Copy every line of the records below that holds the word "okPage".

[[ RECORDS SUPPLIED, beginning ]]

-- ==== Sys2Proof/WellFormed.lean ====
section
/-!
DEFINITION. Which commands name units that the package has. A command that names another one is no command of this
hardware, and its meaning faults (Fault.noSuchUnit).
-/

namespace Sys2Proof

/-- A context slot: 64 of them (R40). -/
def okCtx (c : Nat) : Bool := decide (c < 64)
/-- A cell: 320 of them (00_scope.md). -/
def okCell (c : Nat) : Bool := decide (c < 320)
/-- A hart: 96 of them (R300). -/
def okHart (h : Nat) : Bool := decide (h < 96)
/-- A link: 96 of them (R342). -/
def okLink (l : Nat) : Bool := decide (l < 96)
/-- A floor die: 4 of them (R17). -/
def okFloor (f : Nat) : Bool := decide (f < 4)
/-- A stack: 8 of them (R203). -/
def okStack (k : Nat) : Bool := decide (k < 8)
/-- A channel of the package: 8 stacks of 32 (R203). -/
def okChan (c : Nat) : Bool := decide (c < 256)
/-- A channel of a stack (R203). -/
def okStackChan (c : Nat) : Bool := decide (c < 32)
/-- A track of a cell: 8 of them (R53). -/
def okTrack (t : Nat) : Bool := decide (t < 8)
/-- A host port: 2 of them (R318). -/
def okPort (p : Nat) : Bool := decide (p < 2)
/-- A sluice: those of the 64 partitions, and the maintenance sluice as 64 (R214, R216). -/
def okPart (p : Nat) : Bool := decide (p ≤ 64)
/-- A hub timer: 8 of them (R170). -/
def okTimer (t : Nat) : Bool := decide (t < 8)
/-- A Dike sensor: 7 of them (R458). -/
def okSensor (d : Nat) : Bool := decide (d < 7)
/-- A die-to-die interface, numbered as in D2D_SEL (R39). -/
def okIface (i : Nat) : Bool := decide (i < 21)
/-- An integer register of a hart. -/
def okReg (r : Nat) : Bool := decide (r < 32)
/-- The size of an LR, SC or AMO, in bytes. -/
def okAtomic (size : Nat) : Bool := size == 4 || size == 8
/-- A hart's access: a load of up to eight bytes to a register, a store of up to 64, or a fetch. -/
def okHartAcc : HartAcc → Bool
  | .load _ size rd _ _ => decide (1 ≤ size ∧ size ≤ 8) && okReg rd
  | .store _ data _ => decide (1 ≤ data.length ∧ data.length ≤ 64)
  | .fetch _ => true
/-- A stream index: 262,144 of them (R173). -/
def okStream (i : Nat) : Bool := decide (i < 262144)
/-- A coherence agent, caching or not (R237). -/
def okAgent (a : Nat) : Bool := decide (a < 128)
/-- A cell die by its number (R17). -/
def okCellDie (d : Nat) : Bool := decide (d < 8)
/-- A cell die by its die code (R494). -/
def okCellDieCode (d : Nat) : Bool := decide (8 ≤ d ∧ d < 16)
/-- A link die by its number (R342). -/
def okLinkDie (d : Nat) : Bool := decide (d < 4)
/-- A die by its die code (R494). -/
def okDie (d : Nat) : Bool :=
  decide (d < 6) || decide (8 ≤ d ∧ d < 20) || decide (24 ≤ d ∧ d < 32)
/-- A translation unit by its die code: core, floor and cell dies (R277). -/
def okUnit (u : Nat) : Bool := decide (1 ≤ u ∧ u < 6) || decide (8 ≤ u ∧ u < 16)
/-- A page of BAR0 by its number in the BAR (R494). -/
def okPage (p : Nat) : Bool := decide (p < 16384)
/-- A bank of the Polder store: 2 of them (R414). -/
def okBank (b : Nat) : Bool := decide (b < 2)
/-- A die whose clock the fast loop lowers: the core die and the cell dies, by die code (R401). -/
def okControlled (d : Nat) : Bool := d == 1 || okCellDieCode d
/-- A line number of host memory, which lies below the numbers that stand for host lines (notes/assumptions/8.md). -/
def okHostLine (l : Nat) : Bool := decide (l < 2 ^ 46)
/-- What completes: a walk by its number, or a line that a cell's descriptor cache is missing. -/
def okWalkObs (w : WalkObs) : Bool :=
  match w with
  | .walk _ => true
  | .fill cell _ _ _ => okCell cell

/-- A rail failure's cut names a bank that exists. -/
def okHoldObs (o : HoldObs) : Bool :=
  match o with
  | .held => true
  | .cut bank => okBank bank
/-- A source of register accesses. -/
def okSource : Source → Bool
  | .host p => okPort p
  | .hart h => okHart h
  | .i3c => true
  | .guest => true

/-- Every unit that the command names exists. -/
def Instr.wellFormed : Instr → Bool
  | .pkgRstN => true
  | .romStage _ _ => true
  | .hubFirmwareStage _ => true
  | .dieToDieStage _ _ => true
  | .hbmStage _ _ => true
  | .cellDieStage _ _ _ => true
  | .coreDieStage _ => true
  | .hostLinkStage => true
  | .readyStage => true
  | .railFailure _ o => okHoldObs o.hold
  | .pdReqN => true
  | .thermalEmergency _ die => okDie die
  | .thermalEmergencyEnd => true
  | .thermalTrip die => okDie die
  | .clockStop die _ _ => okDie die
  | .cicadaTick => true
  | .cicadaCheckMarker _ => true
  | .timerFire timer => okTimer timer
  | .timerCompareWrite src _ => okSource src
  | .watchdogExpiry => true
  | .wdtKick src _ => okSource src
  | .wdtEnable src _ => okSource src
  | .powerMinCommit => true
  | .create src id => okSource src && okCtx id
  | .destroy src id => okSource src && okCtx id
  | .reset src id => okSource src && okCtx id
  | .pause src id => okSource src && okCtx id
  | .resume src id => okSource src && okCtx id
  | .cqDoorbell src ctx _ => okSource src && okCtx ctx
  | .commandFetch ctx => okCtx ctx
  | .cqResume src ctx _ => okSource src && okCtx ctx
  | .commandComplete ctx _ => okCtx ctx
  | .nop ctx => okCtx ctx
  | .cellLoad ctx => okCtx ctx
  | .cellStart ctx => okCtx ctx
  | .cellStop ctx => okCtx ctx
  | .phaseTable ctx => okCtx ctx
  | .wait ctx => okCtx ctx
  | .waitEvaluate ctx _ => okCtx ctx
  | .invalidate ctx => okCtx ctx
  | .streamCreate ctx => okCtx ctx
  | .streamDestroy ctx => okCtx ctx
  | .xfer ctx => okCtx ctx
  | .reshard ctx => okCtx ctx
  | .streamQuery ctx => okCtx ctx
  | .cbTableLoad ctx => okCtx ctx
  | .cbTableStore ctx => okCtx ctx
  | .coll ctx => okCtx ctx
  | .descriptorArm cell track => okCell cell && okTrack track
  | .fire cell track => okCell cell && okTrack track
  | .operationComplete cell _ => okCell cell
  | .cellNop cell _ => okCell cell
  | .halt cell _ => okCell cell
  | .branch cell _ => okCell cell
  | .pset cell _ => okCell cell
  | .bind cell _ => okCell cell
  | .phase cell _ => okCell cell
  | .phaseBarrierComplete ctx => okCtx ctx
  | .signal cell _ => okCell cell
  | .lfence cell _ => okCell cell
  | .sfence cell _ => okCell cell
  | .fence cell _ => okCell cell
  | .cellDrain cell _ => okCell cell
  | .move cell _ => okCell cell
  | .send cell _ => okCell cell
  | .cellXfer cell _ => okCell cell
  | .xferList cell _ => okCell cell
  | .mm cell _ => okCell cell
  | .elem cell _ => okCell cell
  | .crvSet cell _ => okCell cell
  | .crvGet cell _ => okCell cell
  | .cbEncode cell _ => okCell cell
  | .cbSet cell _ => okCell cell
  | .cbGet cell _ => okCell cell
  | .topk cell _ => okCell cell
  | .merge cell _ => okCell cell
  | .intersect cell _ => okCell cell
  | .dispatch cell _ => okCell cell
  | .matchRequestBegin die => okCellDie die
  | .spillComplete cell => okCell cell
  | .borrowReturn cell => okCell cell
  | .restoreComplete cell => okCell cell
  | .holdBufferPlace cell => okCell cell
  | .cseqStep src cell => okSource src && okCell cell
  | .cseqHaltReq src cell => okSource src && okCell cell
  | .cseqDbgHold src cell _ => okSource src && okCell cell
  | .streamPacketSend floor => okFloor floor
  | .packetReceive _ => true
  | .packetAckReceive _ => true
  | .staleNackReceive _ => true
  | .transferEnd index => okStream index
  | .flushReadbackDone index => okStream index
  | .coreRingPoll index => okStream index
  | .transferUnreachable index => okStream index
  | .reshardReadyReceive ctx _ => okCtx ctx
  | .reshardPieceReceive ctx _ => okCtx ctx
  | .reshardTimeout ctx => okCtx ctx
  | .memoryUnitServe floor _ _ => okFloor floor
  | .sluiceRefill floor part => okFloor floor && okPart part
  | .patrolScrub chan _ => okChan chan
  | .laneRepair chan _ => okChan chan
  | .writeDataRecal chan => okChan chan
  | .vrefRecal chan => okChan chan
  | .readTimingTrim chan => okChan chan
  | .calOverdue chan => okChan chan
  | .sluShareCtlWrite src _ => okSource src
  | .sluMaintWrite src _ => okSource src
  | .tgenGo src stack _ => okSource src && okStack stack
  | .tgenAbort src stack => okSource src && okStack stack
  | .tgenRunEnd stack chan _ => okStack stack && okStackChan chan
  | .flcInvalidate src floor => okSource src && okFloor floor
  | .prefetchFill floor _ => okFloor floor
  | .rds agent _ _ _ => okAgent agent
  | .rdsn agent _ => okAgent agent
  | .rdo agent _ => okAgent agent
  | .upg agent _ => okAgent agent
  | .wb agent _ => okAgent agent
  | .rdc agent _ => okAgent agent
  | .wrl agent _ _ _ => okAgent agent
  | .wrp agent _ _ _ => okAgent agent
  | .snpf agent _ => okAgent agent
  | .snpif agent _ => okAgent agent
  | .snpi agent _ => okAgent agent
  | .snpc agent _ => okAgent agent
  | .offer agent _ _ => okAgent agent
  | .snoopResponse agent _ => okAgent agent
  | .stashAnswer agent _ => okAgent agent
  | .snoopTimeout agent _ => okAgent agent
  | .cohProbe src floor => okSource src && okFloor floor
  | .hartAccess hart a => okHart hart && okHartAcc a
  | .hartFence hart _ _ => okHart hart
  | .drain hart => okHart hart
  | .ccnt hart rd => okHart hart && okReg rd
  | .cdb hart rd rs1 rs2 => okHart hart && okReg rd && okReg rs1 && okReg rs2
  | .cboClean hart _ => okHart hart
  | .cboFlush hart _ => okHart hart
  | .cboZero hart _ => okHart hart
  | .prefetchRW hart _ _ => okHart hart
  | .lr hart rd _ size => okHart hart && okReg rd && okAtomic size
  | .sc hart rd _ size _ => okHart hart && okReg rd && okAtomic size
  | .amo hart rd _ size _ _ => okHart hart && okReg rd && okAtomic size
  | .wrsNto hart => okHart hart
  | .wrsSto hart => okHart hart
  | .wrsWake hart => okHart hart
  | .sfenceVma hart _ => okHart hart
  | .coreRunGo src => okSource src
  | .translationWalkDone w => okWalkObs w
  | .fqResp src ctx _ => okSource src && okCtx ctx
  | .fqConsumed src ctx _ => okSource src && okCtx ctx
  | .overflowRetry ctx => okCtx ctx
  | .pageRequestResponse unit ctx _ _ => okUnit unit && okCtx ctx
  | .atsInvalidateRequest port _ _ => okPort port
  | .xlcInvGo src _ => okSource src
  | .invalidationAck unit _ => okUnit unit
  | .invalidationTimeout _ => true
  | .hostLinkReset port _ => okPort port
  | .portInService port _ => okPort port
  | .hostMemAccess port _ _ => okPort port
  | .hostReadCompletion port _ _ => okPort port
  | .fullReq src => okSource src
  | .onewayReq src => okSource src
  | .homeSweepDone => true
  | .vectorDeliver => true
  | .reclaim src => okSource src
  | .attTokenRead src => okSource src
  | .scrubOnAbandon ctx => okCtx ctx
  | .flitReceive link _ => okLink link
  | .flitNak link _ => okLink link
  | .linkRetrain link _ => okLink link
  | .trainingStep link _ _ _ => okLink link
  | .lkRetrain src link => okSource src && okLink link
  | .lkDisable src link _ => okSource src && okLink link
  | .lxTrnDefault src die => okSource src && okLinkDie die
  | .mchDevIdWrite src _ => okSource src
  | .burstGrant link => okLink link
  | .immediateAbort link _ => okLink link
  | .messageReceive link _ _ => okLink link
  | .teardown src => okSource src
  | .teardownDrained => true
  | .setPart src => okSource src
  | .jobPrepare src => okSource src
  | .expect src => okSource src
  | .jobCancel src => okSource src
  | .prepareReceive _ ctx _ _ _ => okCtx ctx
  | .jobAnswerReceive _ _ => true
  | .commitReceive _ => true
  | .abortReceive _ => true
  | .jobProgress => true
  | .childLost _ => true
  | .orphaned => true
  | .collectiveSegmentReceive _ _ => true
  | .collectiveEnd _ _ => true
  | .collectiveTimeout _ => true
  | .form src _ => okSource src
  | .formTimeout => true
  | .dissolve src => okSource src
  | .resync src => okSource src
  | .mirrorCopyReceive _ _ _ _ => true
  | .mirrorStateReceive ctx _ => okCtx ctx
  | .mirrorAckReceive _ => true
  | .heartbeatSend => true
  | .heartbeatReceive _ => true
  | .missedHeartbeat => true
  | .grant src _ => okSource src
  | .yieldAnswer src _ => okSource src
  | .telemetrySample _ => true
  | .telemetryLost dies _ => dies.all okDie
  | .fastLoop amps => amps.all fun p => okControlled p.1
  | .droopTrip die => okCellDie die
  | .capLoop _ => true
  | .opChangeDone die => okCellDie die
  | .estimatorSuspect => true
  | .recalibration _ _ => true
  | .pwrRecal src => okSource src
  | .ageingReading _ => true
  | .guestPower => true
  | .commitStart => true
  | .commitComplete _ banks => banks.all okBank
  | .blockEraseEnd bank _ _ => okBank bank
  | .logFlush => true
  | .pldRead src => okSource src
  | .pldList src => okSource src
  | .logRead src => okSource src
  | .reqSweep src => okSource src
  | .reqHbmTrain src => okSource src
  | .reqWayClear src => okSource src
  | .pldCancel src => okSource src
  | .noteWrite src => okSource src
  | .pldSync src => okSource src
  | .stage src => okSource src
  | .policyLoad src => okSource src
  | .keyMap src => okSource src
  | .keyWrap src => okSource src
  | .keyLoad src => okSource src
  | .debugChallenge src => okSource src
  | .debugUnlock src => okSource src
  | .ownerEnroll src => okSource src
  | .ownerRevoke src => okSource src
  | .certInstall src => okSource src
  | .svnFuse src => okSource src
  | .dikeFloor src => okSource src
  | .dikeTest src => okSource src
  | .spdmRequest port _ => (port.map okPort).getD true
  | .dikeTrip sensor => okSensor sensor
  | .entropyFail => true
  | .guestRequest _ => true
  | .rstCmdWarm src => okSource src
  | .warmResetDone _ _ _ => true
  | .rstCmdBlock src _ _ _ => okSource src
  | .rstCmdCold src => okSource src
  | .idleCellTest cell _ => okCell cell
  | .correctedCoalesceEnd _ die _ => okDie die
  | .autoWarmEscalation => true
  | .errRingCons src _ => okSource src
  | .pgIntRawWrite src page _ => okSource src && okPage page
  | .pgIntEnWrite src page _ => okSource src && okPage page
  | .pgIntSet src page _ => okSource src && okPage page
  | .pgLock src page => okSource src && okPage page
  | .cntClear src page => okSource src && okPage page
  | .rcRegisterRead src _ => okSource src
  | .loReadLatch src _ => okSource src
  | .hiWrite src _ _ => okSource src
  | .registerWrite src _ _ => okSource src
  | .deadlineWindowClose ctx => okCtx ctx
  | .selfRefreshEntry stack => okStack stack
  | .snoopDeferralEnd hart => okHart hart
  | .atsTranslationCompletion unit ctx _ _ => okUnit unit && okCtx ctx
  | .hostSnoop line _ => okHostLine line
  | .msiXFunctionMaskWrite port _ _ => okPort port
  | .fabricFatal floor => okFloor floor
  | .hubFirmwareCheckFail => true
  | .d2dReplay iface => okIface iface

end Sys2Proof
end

[[ RECORDS SUPPLIED, end ]]

_RESPONSE_
def okPage (p : Nat) : Bool := decide (p < 16384)
  | .pgIntRawWrite src page _ => okSource src && okPage page
  | .pgIntEnWrite src page _ => okSource src && okPage page
  | .pgIntSet src page _ => okSource src && okPage page
  | .pgLock src page => okSource src && okPage page
  | .cntClear src page => okSource src && okPage page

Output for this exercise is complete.